Pigmentary changes caused by EGFR-TKIs are unusual. Only 2 cases have been reported to date, and both were induced by gefitinib and thought to be due to postinflammatory hyperpigmentation. Both manifested as progressively multifocal hyperpigmented patches that developed after several months of gefitinib administration. Pigmentation occurred after severe acneiform eruptions. In the current case, the ashy discolored macules did not arise on the previously inflamed skin but, rather, appeared de novo. Therefore, the process of postinflammatory hyperpigmentation is unlikely.

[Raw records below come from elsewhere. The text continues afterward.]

-- ==== Sys2Proof/Config.lean ====
section
/-! DEFINITION. What is fixed for the part: the sizes of its collections, and the free values (opaque constants that nothing can evaluate).
Sizes: R5, R28, R64, R86, R112 and the conventions of file 00. -/

namespace Sys2Proof.Config

/-- Records of the Rebuild Table (R5). -/
def tableSize : Nat := 65536

/-- Node slots of the Node Roster (R64). -/
def nodeSlots : Nat := 1024

/-- Fetch slots of the Fetch Unit (R86). -/
def fetchSlots : Nat := 96

/-- Combine lanes (R112). -/
def laneCount : Nat := 8

/-- Ways of one bucket of the key index (R28). -/
def waysPerBucket : Nat := 8

/-- Bytes of a full segment (R1). -/
def segmentBytes : Nat := 65536

/-- Bytes of one 4 KiB block, the unit in which a fetch slot notes what it has received (R86). -/
def blockBytes : Nat := 4096

/-- Bytes of a full STORE chunk (R139). -/
def chunkBytes : Nat := 8192

/-- The largest fragment length (R1). -/
def maxLength : Nat := 67108864

/-- The longest message body (R179). -/
def maxBody : Nat := 8984

/-- The longest frame a port takes (R179). -/
def maxFrame : Nat := 9018

/-- One millisecond in the model's unit of time, 10 microseconds (log entry 2). -/
def msUnits : Nat := 100

/-- The broadcast address, all ones (R153). -/
def broadcast : EthAddr := 0xFFFFFFFFFFFF#48

/-- FREE VALUE (log entry 7): the generation that the NOTICE of a record becoming fixed carries when the generation was in the lost
word. R32 says that a NOTICE is sent and what LOCATE and the peek image show for a lost field, not what the NOTICE shows. -/
opaque lostNoticeGeneration : Nat → Generation

/-- FREE VALUE (log entry 7): the code of the state left that the NOTICE of a record becoming fixed carries when the state was in the
lost word (R32, R58). It is one of R189's state codes, 0 to 5, the only ones that the part puts in such a field. -/
opaque lostNoticeState : Nat → Fin 6

end Sys2Proof.Config
end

The slate gray hyperpigmented patches found in our patient both clinically and pathologically resembled those of AD. AD is an idiopathic acquired skin condition with a clinical presentation of slowly progressive, dark bluish to slate gray, hyperpigmented macules that can coalesce into patches. Lesions are symmetrically located on the face, neck, trunk, and upper limbs. The etiology and pathogenesis are still unknown. Established predisposing factors include ingestion of oral contrast media, ethambutol, fluoxetine, chlorothalonil, and proton-pump inhibitors., In addition, the AD disease spectrum has been reported to be associated with intestinal parasitism, enteroviral, hepatitis C, and HIV infections. Although AD may arise without provocative agents, our patient experienced pigmentary changes after starting osimertinib treatment for 6 months. This time interval is compatible with the reported drug-induced AD latency period of 2 to 12 months. Because of its asymptomatic nature, cosmesis is the primary concern in patients affected by AD. In adults, lesions tend to persist, and no criterion standard treatment is currently available.

In summary, we report an undescribed case of AD-like hyperpigmentation associated with osimertinib therapy. In addition to the classic EGFR-TKI–related dAEs, this case highlights a possible adverse skin reaction associated with osimertinib use.